Die Region Tibet liegt auf dem so genannten Dach der Welt und ist eine sehr unwirtliche Gegend. Die Tibeter lebten dort sehr abgeschieden. Sie lebten von der Landwirtschaft und ihrem buddhistischen Glauben. Jeden Tag kommen hier in Dharamsala gefluechtete Tibeter an. Diese Tibeter koennen kein Englisch und sind mit dem nur minder weiter entwickelten Land Indien restlos ueberfordert. Daher gibt es hier in Dharamsala viele gemeinnuetzige Organisationen, die sich dem Ziel verschrieben haben die gefluechteten Tibeter fuer die Zukunft "fit" zu machen. Das bedeutet, dass die Gefluechteten jede Menge Unterricht brauchen. Sprachen sind dabei das Wichtigste. Das Ziel ist natuerlich, dass sie irgendwann einmal im Tourismusgeschaeft arbeiten koennen. Ein Guesthouse fuehren, oder in einem Restaurant arbeiten. Daher werden jede Menge Englischlehrer gesucht. Aber auch alles andere, was man vermitteln kann, wird hier gerne genommen, gebuendelt und koordiniert.
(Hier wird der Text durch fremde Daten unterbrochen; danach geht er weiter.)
/-! ### The second pass -/
/-- The image as it grows, with the errors found. -/
structure Out where
  fills : List (Nat × Fill)
  launches : List (Nat × List Word)
  errs : List Err
deriving DecidableEq, Repr
/-- The bytes of a number, little-endian. -/
def numBytes (n v : Nat) : List Byte := leBytes v n
/-- The items of .b8 to .b64: the rule of R30 for signed or unsigned fields of that width. -/
def intsOf (ev : List Tok → Except Why Int) (n : Nat) (os : List (List Tok)) : Except Why (List Byte) :=
  os.foldlM (fun acc t => do
    let v ← ev t
    let x ← fit .modulo (8 * n) v
    .ok (acc ++ numBytes n x)) []
/-- The items of .f16 to .f64: floats, or integer expressions. -/
def floatsOf (ev : List Tok → Except Why Int) (f : Fmt) (n : Nat) (os : List (List Tok)) : Except Why (List Byte) :=
  os.foldlM (fun acc t => do
    let x ← match takeFlt t with
      | some (x, []) => fltBits f x
      | _ => do
        let v ← ev t
        intFltBits f v
    .ok (acc ++ numBytes n x)) []
/-- Bytes go into the image; a byte that two statements place at one address is an error (R37). -/
def Out.place (o : Out) (at_ : Nat) (f : Fill) : Except Why Out :=
  if f.size = 0 then .ok o
  else if o.fills.any fun x => decide (x.1 < at_ + f.size) && decide (at_ < x.1 + x.2.size) then .error .place
  else .ok { o with fills := (at_, f) :: o.fills }
/-- The one value of a kernel's directive within its limits. -/
def within (ev : List Tok → Except Why Int) (lo hi : Int) (w : Why) : List (List Tok) → Except Why Nat
  | [t] => do
    let v ← ev t
    if lo ≤ v ∧ v ≤ hi then .ok v.toNat else .error w
  | _ => .error w
/-- The keywords of .mode (R40): deterministic, streaming. A keyword given twice counts once (DESIGN CHOICE, log 36). -/
def modeOf (os : List (List Tok)) : Except Why (Bool × Bool) :=
  if os.isEmpty then .error .kernel
  else os.foldlM (fun (d, s) t => match t with
    | [.name x] => if isWord "DETERMINISTIC" x then .ok (true, s) else if isWord "STREAMING" x then .ok (d, true) else .error .kernel
    | _ => .error .kernel) (false, false)
/-- Change the kernel that an item stands in. -/
def Asm.inKernel (a : Asm) (i : Item) (f : Kernel → Kernel) : Asm :=
  { a with kernels := a.kernels.map fun k => if i.kernel = some k.name then f k else k }
/-- One item, a launch apart: its bytes, or what it says of its kernel. -/
def lateItem (a : Asm) (o : Out) (i : Item) : Except Why (Asm × Out) :=
  let ev := evalExpr a.look i.addr
  match i.what with
  | .instr ts => do
    let (w, x) ← asmInstr a.look i.addr ts
    let p ← o.place i.addr (.bytes (wordBytes w))
    .ok (a.inKernel i fun k => { k with named := max k.named (lanesNamed x) }, p)
  | .fill f => do
    let p ← o.place i.addr f
    .ok (a, p)
  | .ints n os => do
    let bs ← intsOf ev n os
    let p ← o.place i.addr (.bytes bs)
    .ok (a, p)
  | .floats f n os => do
    let bs ← floatsOf ev f n os
    let p ← o.place i.addr (.bytes bs)
    .ok (a, p)
  | .equ s => do
    let _ ← a.look s
    .ok (a, o)
  | .warps os => do
    let v ← within ev 1 32 .kernel os
    .ok (a.inKernel i fun k => { k with warps := v }, o)
  | .regs os => do
    let v ← within ev 1 88 .kernel os
    .ok (a.inKernel i fun k => { k with regs := some v }, o)
  | .handler os => do
    let v ← within ev 0 (2 ^ 63) .kernel os
    if a.code.any fun x => decide (x.1 ≤ v) && decide (v < x.2) then .ok (a.inKernel i fun k => { k with handler := v }, o)
    else .error .kernel
  | .mode os => do
    let (d, s) ← modeOf os
    .ok (a.inKernel i fun k => { k with det := d, stream := s }, o)
  | .launch _ => .ok (a, o)
/-- Every item in order, each error with its line. -/
def lateItems (a : Asm) (o : Out) : List Item → Asm × Out
  | [] => (a, o)
  | i :: t =>
    match lateItem a o i with
    | .ok (b, p) => lateItems b p t
    | .error e => lateItems a { o with errs := (i.line, e) :: o.errs } t
/-- An instruction that names a register beyond its kernel's .regs (R40, R389). -/
def regsErrs (a : Asm) (items : List Item) : List Err :=
  items.filterMap fun i =>
    match i.what, i.kernel.bind a.kernel with
    | .instr ts, some k =>
      match asmInstr a.look i.addr ts, k.regs with
      | .ok (_, x), some n => if n < lanesNamed x then some (i.line, .kernel) else none
      | _, _ => none
    | _, _ => none
/-- The lane registers of a kernel: .regs, or one more than the highest it names, or 1. -/
def Kernel.regCount (k : Kernel) : Nat := k.regs.getD (max 1 k.named)
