-- ==== Sys2Proof/Tests/Slice0.lean ====
section
/-! SUPPORT. The model's own tests. First a witness for every obligation with hypotheses: for each clause a state and
operands that meet all its hypotheses together, at a boundary value where there is one. Then ill-formed terms, the words of
the spec's examples, and single steps whose results the spec writes out. -/
open Sys2Proof Sys2Proof.Machine
namespace Sys2Proof.Tests
set_option Elab.async false

/-! ### Witnesses of the statements' hypotheses -/

/-- The placed machine, with the lanes of a mask of its one warp executing at the placed word. -/
def st (m : Word) : State := setBundle 0 0 0 m false 0x10000 0x80000000 (State.reset.withFetchWord 32 0x80000000)
/-- The same with a change of the warp, of the block. -/
def stW (m : Word) (f : Warp → Warp) : State := (st m).updWarp 0 f
def stB (m : Word) (f : Block → Block) : State := (st m).updBlock 0 f
/-- A warp register and a lane register set. -/
def setW (r : Nat) (v : Word) (w : Warp) : Warp := { w with wregs := mSet w.wregs r v }
def setV (r l : Nat) (v : Word) (w : Warp) : Warp := { w with vregs := mSet w.vregs (32 * r + l) v }
/-- The lanes become `f` of what they are. -/
def setL (f : Lane → Lane) (w : Warp) : Warp := { w with lanes := w.lanes.map f }

/-- A warp whose stream is empty, said as one computation. -/
theorem empty_of (s : State) (h : (s.cw.memq.isEmpty && s.mem.atoms.isEmpty && (streamWids s s.cur.wk).isEmpty &&
    s.cw.hb.isEmpty) = true) : streamEmpty s := by
  simp only [Bool.and_eq_true, List.isEmpty_iff] at h
  obtain ⟨⟨⟨h1, h2⟩, h3⟩, h4⟩ := h
  refine ⟨h1, fun a ha => (by rw [h2] at ha; cases ha), h3, fun n => ?_⟩
  have h5 : (s.warp s.cur.wk).hb = [] := h4
  simp [hbHeld, h5]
Dharamsala liegt auf 1830 Metern. Rings herum sind Berge, die noch um einiges hoeher sind.
Es ist hier recht klein und beschaulich. Und alles dreht sich um die Vergangeheit und Zukunft der Tibeter. Die Moenche und Nonnen in ihren roten Roben gehoeren zum normalen Strassenbild.

Schon sehr lange interssiere ich mich fuer das Schicksal des Tibeters. Daher war es fuer mich klar, dass Dharamsala ein Teil dieser Reise werden wird. Schon kurz nach meiner Ankunft stand fuer mich fest, dass ich mich an der Entwicklungshilfe der Tibeter beteiligen will. Aber was soll man als Polizeibeamter des Landes Schleswig-Holsteins den Tibetern schon vermitteln? Das deutsche Strafgesetzbuch oder doch lieber die Landesgesetze Schleswig-Holsteins? Mit meinem Englisch kaempfe ich mich selbst mehr schlecht als recht durch dieses Land, also war das eh keine Option. Also was tun?
Wieder einmal war der Lonely Planet meine Hilfe. Dort stand geschrieben, dass es ein Zeitung mit dem Namen "Contact" gibt, in der saemtliche Plaetze fuer Volunteers gelistet sind. Ich mir also diese Zeitung besorgt. Ausser den Anlaufstellen fuer Englischlehrer war dort ein Buero genannt, welches weitere Plaetze fuer Volunteers zu vergeben haette. Ich also dorthin.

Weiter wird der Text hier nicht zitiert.